(Records shown)

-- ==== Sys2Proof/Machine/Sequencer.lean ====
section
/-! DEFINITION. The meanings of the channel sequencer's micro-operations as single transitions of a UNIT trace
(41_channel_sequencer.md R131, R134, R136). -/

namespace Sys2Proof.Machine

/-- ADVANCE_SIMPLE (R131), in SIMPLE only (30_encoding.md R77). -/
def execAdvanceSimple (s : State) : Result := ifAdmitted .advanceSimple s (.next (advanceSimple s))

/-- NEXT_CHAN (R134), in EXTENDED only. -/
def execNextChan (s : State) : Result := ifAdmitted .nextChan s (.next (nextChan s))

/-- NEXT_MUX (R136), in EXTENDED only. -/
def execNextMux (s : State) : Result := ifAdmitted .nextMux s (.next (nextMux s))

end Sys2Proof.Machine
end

(End Records shown)

Work instructions: Wherever the word "Machine" appears in the listing above, copy that line.

Exercise result:
-- ==== Sys2Proof/Machine/Sequencer.lean ====
namespace Sys2Proof.Machine
end Sys2Proof.Machine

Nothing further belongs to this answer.